Associate Scientist Certara Rolesville, North Carolina, United States
Disclosure(s):
Hunter Stephens, PhD: No relevant disclosure to display
Objectives: While targeted radiation therapies (TRTs) are raising more and more interest in the oncology space, the regulatory landscape continues to evolve leaving development teams without clear guidance. Model-Informed Drug Development (MIDD) can provide key insights into optimizing doses to achieve maximum efficacy within safety bounds, as well as the design of novel therapeutics with enhanced therapeutic index. The theranostic nature of TRTs allows for precise modelling and prediction of drug kinetics and absorbed doses which will allow for better decision-making in the development process. In this abstract, we present an end-to-end framework for using MIDD with TRTs, specifically with PSMA targeting radio-ligands.
Methods: Taking both plasma activity samples and combining with nuclear imaging, the drug kinetics was modelled in both the blood and organs of interest. The semi-mechanistic compartmental models incorporated any saturable uptake of the radio-ligand into peripheral organs of interest as a function of tissue volume and target expression.
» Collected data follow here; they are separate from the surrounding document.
/-! ### Model table (04_pointing_model_table.md) -/

/-- MODEL_SEEK, MODEL_WRITE and MODEL_READ (R65 to R68): a pointer advances by one index for every pair, 127 followed by 0 on
its page; a write's pairs stand at the entries from the write pointer onward, every other entry reads as before. That
the table is a list in a canonical form, which a write keeps, is the model's choice (log entry 23), and so is that the reply
to a refused MODEL_SEEK carries no pointer (log entry 31). -/
def Obligations.ModelPointersAndEntries : Prop :=
  ∀ (pointer page index count : Byte) (pairs : List Pair) (s : State), s.ready .schedule →
    (1 < pointer.toNat ∨ 1 < page.toNat ∨ 127 < index.toNat →
      exec (.modelSeek pointer page index) s =
        .next (s.answered .schedule 0xB0 .badValue .none)) ∧
    (pointer.toNat ≤ 1 → page.toNat ≤ 1 → index.toNat ≤ 127 →
      let p : Pointer := ⟨decide (page.toNat = 1), index.toNat⟩
      let m : ModelTable :=
        if pointer.toNat = 0 then { s.model with writePtr := p }
        else { s.model with readPtr := p }
      exec (.modelSeek pointer page index) s =
        .next ({ s with model := m }.answered
          .schedule 0xB0 .ok (.pointers m.writePtr m.readPtr))) ∧
    (count.toNat = 0 ∨ 60 < count.toNat →
      exec (.modelRead count) s = .next (s.answered .schedule 0xB2 .badValue .none)) ∧
    (1 ≤ count.toNat → count.toNat ≤ 60 →
      let p := s.model.readPtr
      let held := (List.range count.toNat).map fun j =>
        readCell s.model.cells (cellAddr p.page ((p.index + j) % 128))
      exec (.modelRead count) s =
        .next ({ s with
          model :=
            { s.model with readPtr := ⟨p.page, (p.index + count.toNat) % 128⟩ } }.answered
          .schedule 0xB2 .ok (.modelPairs p held s.model.pageInUse s.model.last))) ∧
    (s.ModelLaw → 1 ≤ pairs.length → pairs.length ≤ 60 →
      let p := s.model.writePtr
      let after : Pointer := ⟨p.page, (p.index + pairs.length) % 128⟩
      ∃ cells, exec (.modelWrite pairs) s =
          .next ({ s with model := { s.model with cells := cells, writePtr := after } }.answered
            .schedule 0xB1 .ok (.writePointer after)) ∧
        cellsWf cells = true ∧
        (∀ j v, pairs[j]? = some v →
          readCell cells (cellAddr p.page ((p.index + j) % 128)) = v) ∧
        ∀ a, (∀ j, j < pairs.length → a ≠ cellAddr p.page ((p.index + j) % 128)) →
          readCell cells a = readCell s.model.cells a)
Parameterizing the models in terms of drug radioactivity allowed for the calculation and prediction of absorbed doses into specific organs of interest. These models were used to optimize drug properties such as binding affinity, and plasma half-life to improve therapeutic index and support candidate selection. Subsequently, at later stages, with the ability to predict organ absorbed dose, the dosing regimen can be optimized by minimizing the simulated adverse event profile linked to specific organs while maximizing tumour exposure.
Results: The MIDD framework was validated using published clinical data with published Pluvicto (lutetium Lu 177 vipivotide tetraxetan). The framework made accurate predictions of across a range of doses, PSMA densities, and tumor volumes accounting for distribution and competitive binding of labeled and un-labeled drug in tumor and non-tumor tissues. In addition, the framework allowed to characterize the specific radioactive dose absorbed into blood and various organs such as liver, kidney, spleen, salivary gland and tumor. The absorbed dose predictions were in good alignment with the patient specific dosimetry results. Subsequently, the model predicted exposures were linked to safety and efficacy endpoints which allowed extrapolation from the dosimetry to clinical endpoints.
Conclusions: The MIDD framework can be utilized to translate drug design features such as receptor binding affinity on the disposition in various organs of the radio-labeled drug to inform clinical candidate selection to help maximize the therapeutic index. Subsequently, the framework can be utilized to establish first-in-human dosing regimens and to optimize recommended Phase 2 doses.